General-purpose audio tagging of Freesound content with AudioSet labels


Task description

This task evaluates systems for general-purpose audio tagging with an increased number of categories and using data with annotations of varying reliability. This task will provide insight towards the development of broadly-applicable sound event classifiers that consider an increased and diverse amount of categories.

Description

This task addresses the problem of general-purpose automatic audio tagging and poses two main challenges. The first one is to build models that can recognize an increased number of sound events of very diverse nature, including musical instruments, human sounds, domestic sounds, animals, etc. The second challenge consists of leveraging subsets of training data featuring annotations of varying reliability, as a reflection of the expensiveness of having high quality annotations. This task will provide insight towards the development of broadly-applicable sound event classifiers that consider an increased and diverse amount of categories. These models can be used, for example, in automatic description of multimedia or acoustic monitoring applications.

Figure 1: Overview of a single-tag tagging system.

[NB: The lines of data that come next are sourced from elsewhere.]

-- ==== Sys2Proof/Machine/Wells.lean ====
section
/-! DEFINITION. Wellspring: qualification, loss, selection, switches, lock and holdover (chapter 6). -/

namespace Sys2Proof.Machine

open Sys2Proof

/-- The place of a reference among the measured ones; LOCAL is not measured. -/
def refIndex : Ref → Option (Fin 4)
  | .net => some 0 | .bpi0 => some 1 | .bpi1 => some 2 | .wclk => some 3 | .local => none

/-- What is kept of a reference; LOCAL is always qualified (R130). -/
def refState (w : Wellspring) (r : Ref) : RefState :=
  match refIndex r with
  | some i => w.refs[i]
  | none => { qualified := true }

/-- The reference order in force: NET stands first for a partner in contact (R129, R133). -/
def orderOf (s : State) : List Ref :=
  let l := refOrder (lvlD s 7)
  if (inMode .partner s || (s.start.mode.isNone && strappedPartner (role s))) && s.red.contact then
    .net :: l.filter (fun r => r != .net)
  else l

/-- The place of a reference in an order; the order's length where it is absent. -/
def rank (l : List Ref) (r : Ref) : Nat := l.findIdx (fun x => x == r)

/-- The highest-ordered reference of a list that a condition admits. -/
def firstSuch (ok : Ref → Bool) : List Ref → Option Ref
  | [] => none
  | r :: l => if ok r then some r else firstSuch ok l

/-- Acquisition bandwidth in micro-hertz (Table 6.7). -/
def bwAcquire : Ref → Nat
  | .net => 10000000
  | _ => 200000000

/-- Target bandwidth in micro-hertz (Table 6.7). -/
def bwTarget : Ref → Nat
  | .net => 50000
  | .wclk => 2000000
  | _ => 10000000

/-- One step of the bandwidth schedule (R140). -/
def bwHalve (r : Ref) (bw : Nat) : Nat := if bw / 2 < bwTarget r then bwTarget r else bw / 2

/-- Whether the loop is locked at its target bandwidth; LOCAL with its switch complete counts (R141). -/
def atTarget (w : Wellspring) : Bool :=
  match w.selected with
  | some .local => w.locked && w.stage == .idle
  | some r => w.locked && w.stage == .idle && decide (w.bandwidth ≤ bwTarget r)
  | none => false

/-- The lock state of heartbeat byte 10 (R141, R150). -/
def lockState (s : State) : Nat :=
  let w := s.well
  if inMode .safe s then 2
  else if w.holdover then 3
  else if w.stage != .idle then 4
  else if !w.everLocked || !w.locked then 0
  else if atTarget w then 2 else 1

/-- The DCO's range of ±500 ppm in units of 2^-64 (Table 6.11). -/
def dcoClamp (x : Int) : Int := max (-9223372036854775) (min 9223372036854775 x)

/-- An offset in ppb as a DCO ratio offset in units of 2^-64. -/
def ppbToDco (ppb : Int) : Int := ppb * 18446744073709551616 / 1000000000

/-- A ratio offset of the history, in units of 2^-32, in units of 2^-64. -/
def histToDco (x : Int) : Int := x * 4294967296

/-- The mean of a list, rounding down. -/
def meanOf (l : List Int) : Int := if l.isEmpty then 0 else l.foldl (· + ·) 0 / l.length

/-- History windows of a reference and REF source, newest first. -/
def historyOf (s : State) (r : Ref) : List HistWindow :=
  s.history.filter (fun h => h.ref == r && h.tcxo == s.well.tcxo)

/-- The holdover value of a reference before any aging correction (R146): the newest windows' mean; with none, the mean DCO
ratio over the last 10 s, sampled at each block boundary; a loop that never locked holds its last ratio. "Never locked" is
taken of the whole start or wake, not of the present selection alone (log entry 124). -/
def holdoverValue (s : State) (r : Ref) : Int :=
  let l := ((historyOf s r).take 4).map (fun h => histToDco h.dco)
  if !l.isEmpty then meanOf l
  else if s.well.everLocked && !s.well.last10.isEmpty then meanOf s.well.last10
  else s.well.dco

/-- Powered day and core die temperature now, in thousandths (R517). -/
def dayNow (s : State) : Int := ((1000 * (s.gran.hours / 24) : Nat) : Int)
/-- Core die temperature in thousandths of a degree. -/
def tempNow (s : State) : Int := 1000 * s.plant.coreTemp

/-- The correction the aging model adds for a day and a temperature against the windows behind a holdover value (R517): a and k
in 2^-48 of the ratio per day and per degree; days and temperatures in thousandths. The shift is in units of 2^-64. -/
def agingShift (e : Endurance) (day temp : Int) : Int :=
  (e.fitA * (day - e.hvDay) + e.fitK * (temp - e.hvTemp)) * 65536 / 1000

/-- Mean day and temperature, in thousandths, of the windows a holdover value of a reference comes from (R517). -/
def windowsMean (s : State) (r : Ref) : Int × Int :=
  let l := (historyOf s r).take 4
  (meanOf (l.map (fun h => ((1000 * h.day : Nat) : Int))), meanOf (l.map (fun h => 1000 * h.temp)))

/-- The holdover value with the aging correction where rule 1 gave it and the model is valid (R146, R517). -/
def correctedValue (s : State) (r : Ref) : Int :=
  if s.endur.valid && !(historyOf s r).isEmpty then
    let m := windowsMean s r
    dcoClamp (holdoverValue s r + agingShift { s.endur with hvDay := m.1, hvTemp := m.2 } (dayNow s) (tempNow s))
  else holdoverValue s r

/-- The DCO seed of a reference at a start or wake (R144). -/
def seedOf (s : State) (r : Ref) : Int :=
  match r with
  | .local => 0
  | _ =>
    if (historyOf s r).isEmpty then dcoClamp (ppbToDco (refState s.well r).ppb)
    else dcoClamp (correctedValue s r)

/-- The history is cleared at a selection of a different reference (R145). -/
def keepHistory (s : State) (r : Ref) : List HistWindow :=
  if s.history.all (fun h => h.ref == r) then s.history else []

/-- Whether NET is taken as a leader takes it, from gPTP time alone: in LEADER, in a SLUMBER entered from it, and during the
start of a strapped leader that will not run in PARTNER first (Table 6.1). -/
def netLeader (s : State) : Bool :=
  actsLeader s || (s.start.mode.isNone && strappedLeader (role s) && !(pairRole (role s) && s.red.sawActing))

/-- The device time of NET's next phase target: a whole sample period of gPTP time at a leader, a sample instant the CRF
timestamps give at any other device (Table 6.5). -/
def netTarget (s : State) : Option Nat :=
  let t := s.gptp.time
  let rate := s.well.rate
  if rate = 0 then none
  else if netLeader s then some (((t * rate + 999999999) / 1000000000) * 1000000000 / rate)
  else s.well.crfStamps.head?.map (fun a => a + (((t - a) * rate + 999999999) / 1000000000) * 1000000000 / rate)

/-- A reference's selection ends the faults it ends: F301 always, F300 and F020 where it is the preferred one (R135). -/
def selectClears (r : Ref) (s : State) : State :=
  let s := if anyActive 0xF301#16 s then clearAll 0xF301#16 s else s
  if rank (orderOf s) r = 0 then clearAll 0xF300#16 (clearAll 0xF020#16 s) else s

/-- The DCO set directly to a reference's seed, its divider chain aligned to the phase target (R144). -/
def seedDco (r : Ref) (s : State) : State :=
  { s with well := { s.well with
    dco := seedOf s r, dcoGoal := seedOf s r, integ := seedOf s r, phaseOff := 0, phaseLeft := 0
    dividerAt := if r == .net then netTarget s else none } }

/-- A selection during a start, or after a wake before the data path resumes: the DCO is seeded and the loop closes at
acquisition bandwidth (R73, R144). -/
def startSelect (r : Ref) (s : State) : State :=
  let s := seedDco r { s with history := keepHistory s r }
  selectClears r { s with
    well := { s.well with
      selected := some r, atStart := false, holdover := false, stage := .idle, locked := false
      inCount := 0, outCount := 0, bandwidth := bwAcquire r, nextHalf := none
      last10 := [], histAt := none } }

/-- At the start reference deadline, or after it: the highest-ordered qualified reference, with F020 where it is not the
first of the order (R73). -/
def deadlineSelect (s : State) : State :=
  match firstSuch (fun r => (refState s.well r).qualified) (orderOf s) with
  | some r =>
    let s := startSelect r s
    if rank (orderOf s) r = 0 then s else raise 0xF020#16 0 [] s
  | none => s

/-- Wellspring begins at the instant a start counts from: windows run, and the first reference is waited for (R73, R130). -/
def wellBegin (t : Nat) (s : State) : State :=
  let s := { s with well := { s.well with
    atStart := true, refDeadline := some (t + 10 * sec1), windowEnd := some (t + sec1), crfGap := true
    family44 := clock441 (lvlD s 7)
    rate := if clock441 (lvlD s 7) then 44100 else 48000 } }
  match orderOf s with
  | .local :: _ => startSelect .local s
  | _ => s

/-- Holdover entered: the loop stops, and the output slews to the holdover value (R146). -/
def enterHoldover (loss : Bool) (r : Ref) (s : State) : State :=
  { s with
    well := { s.well with
      holdover := true, holdoverFrom := s.now, holdoverLoss := loss, limitPassed := false, lostRef := some r
      stage := .idle, locked := false, inCount := 0, outCount := 0, nextHalf := none, halve := false, histAt := none
      dcoGoal := correctedValue s r }
    endur := { s.endur with
      hvRaw := holdoverValue s r
      hvRule1 := !(historyOf s r).isEmpty
      hvTemp := (windowsMean s r).2
      hvDay := (windowsMean s r).1
      correctAt := s.now + sec1 } }

/-- Losses of a reference within the last 60 s, the present one included. -/
def lossesNow (now : Nat) (l : List Nat) : List Nat := now :: l.filter (fun t => decide (now < t + 60 * sec1))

This task is hosted in Kaggle - a platform that hosts machine learning competitions with a vibrant community of participants. Hence, the resources associated to this task (datasets download, leaderboard and submission) will be provided by Kaggle. Please visit the Freesound General-Purpose Audio Tagging Challenge Kaggle competition page for detailed information about how to participate and all other relevant aspects of the challenge. What follows in this page is a summary of the most important aspects of the challenge.

Kaggle competition page

Audio dataset

This task employs audio samples from Freesound annotated using a vocabulary of 41 labels from Google’s AudioSet Ontology:

  • Tearing
  • Bus
  • Shatter
  • Gunshot, gunfire
  • Fireworks
  • Writing
  • Computer keyboard
  • Scissors
  • Microwave oven
  • Keys jangling
  • Drawer open or close
  • Squeak
  • Knock
  • Telephone
  • Saxophone
  • Oboe
  • Flute
  • Clarinet
  • Acoustic guitar
  • Tambourine
  • Glockenspiel
  • Gong
  • Snare drum
  • Bass drum
  • Hi-hat
  • Electric piano
  • Harmonica
  • Trumpet
  • Violin, fiddle
  • Double bass
  • Cello
  • Chime
  • Cough
  • Laughter
  • Applause
  • Finger snapping
  • Fart
  • Burping, eructation
  • Cowbell
  • Bark
  • Meow

The dataset provided for this task is a reduced subset of FSD: a work-in-progress, large-scale, general-purpose audio dataset composed of Freesound content annotated with labels from the AudioSet Ontology. FSD is being collected through the Freesound Datasets platform, which is a platform for the collaborative creation of open audio collections. We encourage participants of the DCASE challenge to check out the Freesound Datasets platform and, why not, contribute with some annotations for the FSD. More information about the Freesound Datasets platform and the creation of FSD is available in:

Publication

Eduardo Fonseca, Jordi Pons, Xavier Favory, Frederic Font, Dmitry Bogdanov, Andrés Ferraro, Sergio Oramas, Alastair Porter, and Xavier Serra. Freesound datasets: a platform for the creation of open audio datasets. In Proceedings of the 18th International Society for Music Information Retrieval Conference (ISMIR 2017), 486–493. Suzhou, China, 2017.

PDF

Freesound Datasets: a platform for the creation of open audio datasets

Abstract

Openly available datasets are a key factor in the advancement of data-driven research approaches, including many of the ones used in sound and music computing. In the last few years, quite a number of new audio datasets have been made available but there are still major shortcomings in many of them to have a significant research impact. Among the common shortcomings are the lack of transparency in their creation and the difficulty of making them completely open and sharable. They often do not include clear mechanisms to amend errors and many times they are not large enough for current machine learning needs. This paper introduces Freesound Datasets, an online platform for the collaborative creation of open audio datasets based on principles of transparency, openness, dynamic character, and sustainability. As a proof-of-concept, we present an early snapshot of a large-scale audio dataset built using this platform. It consists of audio samples from Freesound organised in a hierarchy based on the AudioSet Ontology. We believe that building and maintaining datasets following the outlined principles and using open tools and collaborative approaches like the ones presented here will have a significant impact in our research community.

PDF

Recording and annotation procedure

This task employs data drawn from content uploaded by the Freesound user community, encompassing sounds in a wide range of real-world environments. Recording scenarios and techniques can be very different as sounds are uploaded by users across the globe. All audio samples in this dataset are provided as uncompressed PCM 16 bit, 44.1 kHz, mono audio files.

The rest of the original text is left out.